The model results present a potential opportunity for health policy makers and medical experts to gain early and timely insights into COVID-19 peak outbreak timelines for a large proportion of population in India. They could use these insights to plan and optimize medical personnel and equipment or to devise strategies to control the epidemic, well before it hits its peak. While SIR models have been extensively used, there is little research on validating their predictions. This research provided pragmatic validation of SIR models over a large population.
VII. LIMITATIONS
Compartmental models are in many ways favorable to other exotic models due to their simplicity and minimal computational requirements. However, SIR models assume several assumptions [17] that do not exist in real world epidemic conditions.
The SIR model assumes that there is homogeneous mixing of the infected and susceptible individuals and that the total population is constant in time. In the classic SIR model, the susceptible population decreases monotonically towards zero. However, these assumptions are not strictly valid in the case of COVID-19 outbreak, since new hot-spots spike at different times. Also, the effect of enforcing social distancing measures by respective government and health agencies has not been considered.
This research does not attempts to perform an exhaustive study because of lack of suitable data as well as uncertainty in different factors, namely, the degree of home isolation, restrictions in social contact, the initial number of infected and exposed individuals, variations in incubation and infectious periods, and the fatality rate.
VIII. FUTURE SCOPE
Population density, geographic area, demographics such as age and effect of social isolation etc. are possibly some parameters to consider and include in building more advanced epidemiology models for predicting peak epidemic outbreak timeline.
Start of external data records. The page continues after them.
-- ==== Sys2Proof/Config.lean ====
section
/-! DEFINITION. The configuration record: the parameters of the hardware (00_scope.md R7) and its opcode map (30_encoding.md
R92, D1). -/

namespace Sys2Proof

/-- `ZERO_WRITE`: what a write to register 0 does (R7, R24, U1). -/
inductive ZeroWrite where
  /-- The write is discarded and the instruction completes. -/
  | ignore
  /-- The step ends in an error and changes nothing. -/
  | fail
  deriving DecidableEq, Repr

/-- `ASM_MODE`: the assembler's error policy. `strict` is the one value the spec gives a behaviour (R7, R230, U3); the
lenient mode of the source is not specified and a model has none (U7). -/
inductive AsmMode where
  | strict
  deriving DecidableEq, Repr

/-- The parameters of R7 and the opcode map of R92. `XLEN` and `NREGS` are the types `Word` and `Reg`. A machine's
configuration is a field of its state that no event changes (log 2). -/
structure Config where
  /-- `BASE_INSTR`: address of instruction slot 0 and reset value of the PC. -/
  baseInstr : Word
  /-- `BASE_DATA`: address of data slot 0 and reset value of `$sp`. -/
  baseData : Word
  /-- `IMEM_WORDS`: capacity of the instruction memory in words. -/
  imemWords : Nat
  /-- `DMEM_WORDS`: capacity of the data memory in words. -/
  dmemWords : Nat
  /-- `ZERO_WRITE`. -/
  zeroWrite : ZeroWrite
  /-- `ASM_MODE`. -/
  asmMode : AsmMode
  /-- The opcode map, which assembler and CPU share (R92, D1). -/
  opcodes : OpcodeMap
  deriving DecidableEq, Repr

/-- The legal values: capacities in `1 .. 262144` (R7, U10), the one data base (D4, U2), an instruction base that is a
multiple of 4 (D3) and from which the whole instruction memory lies in the address space (log 2). Both values of
`ZERO_WRITE` are legal (U1). Of opcode maps see `OpcodeMap.legal` (log 3).
DESIGN CHOICE: an instruction memory may end exactly at `2 ^ 32`, and then the fall off a full program's last word wraps the
PC to 0 (log 24). -/
def Config.legal (c : Config) : Bool :=
  decide (c.baseInstr.toNat % 4 = 0) && decide (c.baseInstr.toNat + 4 * c.imemWords ≤ 2 ^ 32) &&
  decide (c.baseData = 0xFFFFFFFF#32) &&
  decide (1 ≤ c.imemWords) && decide (c.imemWords ≤ 262144) &&
  decide (1 ≤ c.dmemWords) && decide (c.dmemWords ≤ 262144) && c.opcodes.legal

/-- What this hardware takes: the value column of R7 (D3, D4, D5, D7, D15) and the table of R92 (D1). -/
def defaultConfig : Config where
  baseInstr := 0x00400000#32
  baseData := 0xFFFFFFFF#32
  imemWords := 128
  dmemWords := 128
  zeroWrite := .ignore
  asmMode := .strict
  opcodes := defaultOpcodes

end Sys2Proof
end

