-- ==== Sys2Proof/Machine/Cycle.lean ====
section
/-! DEFINITION. The phases of a step (40_execution_cycle.md R110 to R118). -/

namespace Sys2Proof.Machine

/-- Phases 3 to 5 on a fetched word: decode, execute, PC advance (R113, R114, R115). A word that is none of the
fifteen instructions is an error and changes nothing (R95, R246). -/
def executeWord (w : Word) (s : State) : Host.Outcome State Fault Refusal :=
  match decode s.config.opcodes w with
  | .ok i => exec i s
  | .error _ => raise (.unsupportedInstruction w)

/-- The whole step (R118). A step of a finished machine changes nothing: it answers the same state, which is the
outcome `Finished` (R111; log 5). -/
def runCycle (s : State) : Host.Outcome State Fault Refusal :=
  if s.finished then .next s
  else
    match iFetch s.pc s with
    | .error f => raise f
    | .ok w => executeWord w s

end Sys2Proof.Machine
end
Disease spread models can also be used to predict number of infected individuals to better manage epidemics.
Data Availability
COVID-19 statistics data till 15-August-2020 used in this research has been sourced from NDTV website. Population figures for the 10 largest states in India have been taken from Statistics Times website.
https://www.ndtv.com/coronavirus/fullcoverage
http://statisticstimes.com/demographics/population-of-indian-states.php
ACKNOWLEDGMENT
The author would like to thank the editor and the reviewers for their helpful comments and review that contributed to improve the manuscript.